**WHAT TO WORK ON:**
Give back exactly the first lines of the entries below, through the line with "cases ha : isMarker a with".

**EXERCISE DATA:**

theorem DecState.placeToken_verbatim {a : Byte} (ha : isMarker a = false) (bs : List Byte) (d : DecState) :
    (d.placeToken (a :: bs)).phase = .expectToken ∧ (d.placeToken (a :: bs)).rdptr.toNat = tokenAddress d := by
  have hlt := tokenAddress_lt d
  simp only [DecState.placeToken, List.headD_cons, ha, Bool.false_eq_true, if_false, BitVec.toNat_ofNat, true_and]
  omega

/-- A read pointer inside the placed bytes is not at the end of the input. -/
theorem DecState.placeToken_rdptr_ne {bytes : List Byte} {d : DecState} {x : Nat} (hx : x < 2)
    (h : (d.placeToken bytes).rdptr.toNat = tokenAddress d + x) : (d.placeToken bytes).rdptr ≠ (d.placeToken bytes).inlen := by
  intro he
  have := d.placeToken_inlen bytes
  rw [← he, h] at this
  omega

theorem DecState.read_placeToken (a b : Byte) (bs : List Byte) (d : DecState) :
    Memory.read (d.placeToken (a :: b :: bs)).inMem (tokenAddress d) = some a ∧
      Memory.read (d.placeToken (a :: b :: bs)).inMem (tokenAddress d + 1) = some b := by
  show Memory.read (Memory.writeList d.inMem (tokenAddress d) [a, b]) _ = _ ∧
    Memory.read (Memory.writeList d.inMem (tokenAddress d) [a, b]) _ = _
  simp [Memory.read_writeList]

/-- A token placed is what DEC's step runs. -/
theorem step_placeToken {a b : Byte} {bs rest : List Byte} {i : Instr} (hd : decodeToken (a :: b :: bs) = .ok (i, rest))
    (s : State) : step (s.placeToken (a :: b :: bs)) = exec i ((s.placeToken (a :: b :: bs)).withScript s.script) := by
  obtain ⟨hread_a, hread_b⟩ := s.dec.read_placeToken a b bs
  cases ha : isMarker a with
  | true =>
    obtain ⟨hphase, hlatch, hrdptr⟩ := s.dec.placeToken_marker ha (b :: bs)
    simp only [decodeToken_marker_pair ha, Except.ok.injEq, Prod.mk.injEq] at hd
    obtain ⟨rfl, rfl⟩ := hd
    have hread : Memory.read (s.dec.placeToken (a :: b :: bs)).inMem (s.dec.placeToken (a :: b :: bs)).rdptr.toNat = some b := by
      rw [hrdptr]
      exact hread_b
    rw [step_dec_read (s := s.placeToken (a :: b :: bs)) (ms := s.script) rfl rfl
      (DecState.placeToken_rdptr_ne (x := 1) (by omega) hrdptr) hread]
    have hrun := decByte_pair (s := (s.placeToken (a :: b :: bs)).withScript s.script) hphase (by
      show isMarker (s.dec.placeToken (a :: b :: bs)).latch = true
      rw [hlatch, ha]) b
    rw [hrun]
    exact congrArg (fun x => exec (decodePair x b) _) hlatch
  | false =>
    obtain ⟨hphase, hrdptr⟩ := s.dec.placeToken_verbatim ha (b :: bs)
    simp only [decodeToken_of_not_marker ha, Except.ok.injEq, Prod.mk.injEq] at hd
    obtain ⟨rfl, rfl⟩ := hd
    have hread : Memory.read (s.dec.placeToken (a :: b :: bs)).inMem (s.dec.placeToken (a :: b :: bs)).rdptr.toNat = some a := by
      rw [hrdptr]
      exact hread_a
    rw [step_dec_read (s := s.placeToken (a :: b :: bs)) (ms := s.script) rfl rfl
      (DecState.placeToken_rdptr_ne (x := 0) (by omega) hrdptr) hread]
    exact decByte_verbatim (s := (s.placeToken (a :: b :: bs)).withScript s.script) hphase ha

/-- Settles O53: a header's word is placed at the start, a token's at the read pointer. -/
theorem tableWordRunsNext : Obligations.TableWordRunsNext := by
  intro s nbits w i h
  have hlength := length_tableStream nbits w
  unfold decodeTableWord at h
  unfold State.withFetchWord State.placeWord
  generalize tableStream nbits w = bytes at h hlength ⊢
  cases hd : decodeAt (tablePos nbits) bytes with
  | error e => simp [hd] at h
  | ok r =>
    obtain ⟨j, rest⟩ := r
    obtain rfl : j = i := by simpa [hd] using h
    cases hpos : tablePos nbits with
    | start =>
      rw [hpos] at hd
      exact step_placeHeader hd s
    | token =>
      rw [hpos] at hd
      match bytes, hlength with
      | a :: b :: bs, _ => exact step_placeToken hd s
      | [_], hlength => simp at hlength

end Sys2Proof.Machine
end

section
/-! PROOFS. What any step can make of an engine that is BUSY and of one that is not: STATE (R111, R121, R125), the output written
so far (R59), the cursors and pointers (R19, R27, R28), DEC_OUT after an error (R123); which engine a step belongs to (R116);
and the end of a decode (R109). -/

namespace Sys2Proof.Machine

/-! ## STATE -/

/-- Only its own START makes a step of an encoder that is not BUSY. -/
theorem EncChange.status_of_not_busy {e e' : EncState} {m : Option Move} (h : EncChange e m e') (hb : e.status ≠ .busy)
    (hm : m ≠ some .reset) : e'.status = e.status ∨ isStart .enc m := by
  cases h with
  | same | dim | inMem | outMem => exact .inl rfl
  | token _ _ hbusy => exact absurd hbusy hb
  | start hstart => exact .inr hstart
  | reset hreset => exact absurd hreset hm

theorem DecChange.status_of_not_busy {d d' : DecState} {m : Option Move} (h : DecChange d m d') (hb : d.status ≠ .busy)
    (hm : m ≠ some .reset) : d'.status = d.status ∨ isStart .dec m := by
  cases h with
  | same | inlen | inMem | outMem => exact .inl rfl
  | truncated hbusy | latch _ hbusy | token _ _ hbusy => exact absurd hbusy hb
  | startFails _ _ hstart | accept _ _ hstart => exact .inr hstart
  | reset hreset => exact absurd hreset hm

/-- Settles O46: what a step makes of an engine that is not BUSY keeps its STATE, but for START. -/
theorem operationsBeginOnlyByStart : Obligations.OperationsBeginOnlyByStart := by
  intro s t h hm
  obtain ⟨henc, hdec, -⟩ := step_change h
  exact ⟨fun hb => henc.status_of_not_busy hb hm, fun hb => hdec.status_of_not_busy hb hm⟩

/-- A token step leaves STATE as it was or DONE, whatever it consumes. -/
theorem EncState.put_status (i : Instr) (k : Nat) (e : EncState) :
    (e.put i k).status = e.status ∨ (e.put i k).status = .done := by
  obtain ⟨hemit, -⟩ := EncState.emitAll_regs (encode i) e
  obtain ⟨hcount, -⟩ := EncState.count_regs i (EncState.emitAll (encode i) e)
  have hstatus : (((EncState.emitAll (encode i) e).count i).advance k).status = e.status := hcount.trans hemit
  rw [EncState.put, EncState.finish_status, hstatus]
  exact statusAfter_eq ..

theorem EncChange.status_of_busy {e e' : EncState} {m : Option Move} (h : EncChange e m e') (hb : e.status = .busy)
    (hm : m ≠ some .reset) : e'.status = .busy ∨ e'.status = .done := by
  cases h with
  | same => exact .inl hb
  | token i k => exact hb ▸ e.put_status i k
  | reset hreset => exact absurd hreset hm
  | start _ hidle | dim _ _ hidle | inMem _ _ hidle | outMem _ _ hidle => exact absurd hb hidle

theorem DecChange.status_of_busy {d d' : DecState} {m : Option Move} (h : DecChange d m d') (hb : d.status = .busy)
    (hm : m ≠ some .reset) : d'.status = .busy ∨ d'.status = .done ∨ d'.status = .error := by
  cases h with
  | same | latch => exact .inl hb
  | truncated => exact .inr (.inr rfl)
  | token _ _ _ _ hdone =>
    obtain ⟨-, -, hstatus, -⟩ := hdone
    rw [hstatus, hb]
    exact (statusAfter_eq ..).imp_right .inl
  | reset hreset => exact absurd hreset hm
  | startFails _ _ _ hidle | accept _ _ _ hidle | inlen _ hidle | inMem _ _ hidle | outMem _ _ hidle =>
    exact absurd hb hidle

/-- Settles O47: what a step makes of a BUSY engine is BUSY or ended. -/
theorem operationsEndOnlyInDoneOrError : Obligations.OperationsEndOnlyInDoneOrError := by
  intro s t h hm
  obtain ⟨henc, hdec, -⟩ := step_change h
  exact ⟨fun hb => henc.status_of_busy hb hm, fun hb => hdec.status_of_busy hb hm⟩

/-! ## DEC_OUT after an error -/

/-- The only ways into ERROR are the two `raise`s. -/
theorem DecChange.outMem_of_error {d d' : DecState} {m : Option Move} (h : DecChange d m d') (hs : d.status ≠ .error)
    (he : d'.status = .error) : d'.outMem = [] := by
  cases h with
  | truncated | startFails | reset => rfl
  | same | latch | inlen | inMem | outMem => exact absurd he hs
  | token _ _ hb _ hdone =>
    obtain ⟨-, -, hstatus, -⟩ := hdone
    rw [he, hb] at hstatus
    rcases statusAfter_eq .busy d'.cursor.toNat d.n with h | h <;> simp [h] at hstatus
  | accept w h =>
    rw [DecState.accept_status] at he
    rcases statusAfter_eq .busy 0 (d.accept w h).n with h | h <;> simp [h] at he

/-- Settles O18: the raising step empties DEC_OUT. -/
theorem errorLeavesNoResult : Obligations.ErrorLeavesNoResult := by
  intro s t h hs he a
  obtain ⟨-, hdec, -⟩ := step_change h
  rw [hdec.outMem_of_error hs he, Memory.read_nil]

/-! ## Written output and the cursors -/

theorem EncChange.keeps_output {e e' : EncState} {m : Option Move} (h : EncChange e m e') (hinv : e.Inv)
    (hb : e.status = .busy) (hm : m ≠ some .reset) {a : Nat} (ha : a < e.outlen.toNat) :
    Memory.read e'.outMem a = Memory.read e.outMem a := by
  cases h with
  | same => rfl
  | token i k _ ht =>
    obtain ⟨⟨hstored, -⟩, -⟩ := hinv.put_emitted hb ht
    exact hstored.read_below ha
  | reset hreset => exact absurd hreset hm
  | start _ hidle | dim _ _ hidle | inMem _ _ hidle | outMem _ _ hidle => exact absurd hb hidle

theorem DecChange.keeps_output {d d' : DecState} {m : Option Move} (h : DecChange d m d') (hb : d.status = .busy)
    (hm : m ≠ some .reset) (he : d'.status ≠ .error) {a : Nat} (ha : a < d.cursor.toNat) :
    Memory.read d'.outMem a = Memory.read d.outMem a := by
  cases h with
  | same | latch => rfl
  | truncated => exact absurd rfl he
  | token _ _ _ _ hdone =>
    obtain ⟨hwrote, -⟩ := hdone
    exact hwrote.read_outside (.inl ha)
  | reset hreset => exact absurd hreset hm
  | startFails _ _ _ hidle | accept _ _ _ hidle | inlen _ hidle | inMem _ _ hidle | outMem _ _ hidle =>
    exact absurd hb hidle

**SOLUTION FOR THIS TASK:**
theorem DecState.placeToken_verbatim {a : Byte} (ha : isMarker a = false) (bs : List Byte) (d : DecState) :
    (d.placeToken (a :: bs)).phase = .expectToken ∧ (d.placeToken (a :: bs)).rdptr.toNat = tokenAddress d := by
  have hlt := tokenAddress_lt d
  simp only [DecState.placeToken, List.headD_cons, ha, Bool.false_eq_true, if_false, BitVec.toNat_ofNat, true_and]
  omega

/-- A read pointer inside the placed bytes is not at the end of the input. -/
theorem DecState.placeToken_rdptr_ne {bytes : List Byte} {d : DecState} {x : Nat} (hx : x < 2)
    (h : (d.placeToken bytes).rdptr.toNat = tokenAddress d + x) : (d.placeToken bytes).rdptr ≠ (d.placeToken bytes).inlen := by
  intro he
  have := d.placeToken_inlen bytes
  rw [← he, h] at this
  omega

theorem DecState.read_placeToken (a b : Byte) (bs : List Byte) (d : DecState) :
    Memory.read (d.placeToken (a :: b :: bs)).inMem (tokenAddress d) = some a ∧
      Memory.read (d.placeToken (a :: b :: bs)).inMem (tokenAddress d + 1) = some b := by
  show Memory.read (Memory.writeList d.inMem (tokenAddress d) [a, b]) _ = _ ∧
    Memory.read (Memory.writeList d.inMem (tokenAddress d) [a, b]) _ = _
  simp [Memory.read_writeList]

/-- A token placed is what DEC's step runs. -/
theorem step_placeToken {a b : Byte} {bs rest : List Byte} {i : Instr} (hd : decodeToken (a :: b :: bs) = .ok (i, rest))
    (s : State) : step (s.placeToken (a :: b :: bs)) = exec i ((s.placeToken (a :: b :: bs)).withScript s.script) := by
  obtain ⟨hread_a, hread_b⟩ := s.dec.read_placeToken a b bs
  cases ha : isMarker a with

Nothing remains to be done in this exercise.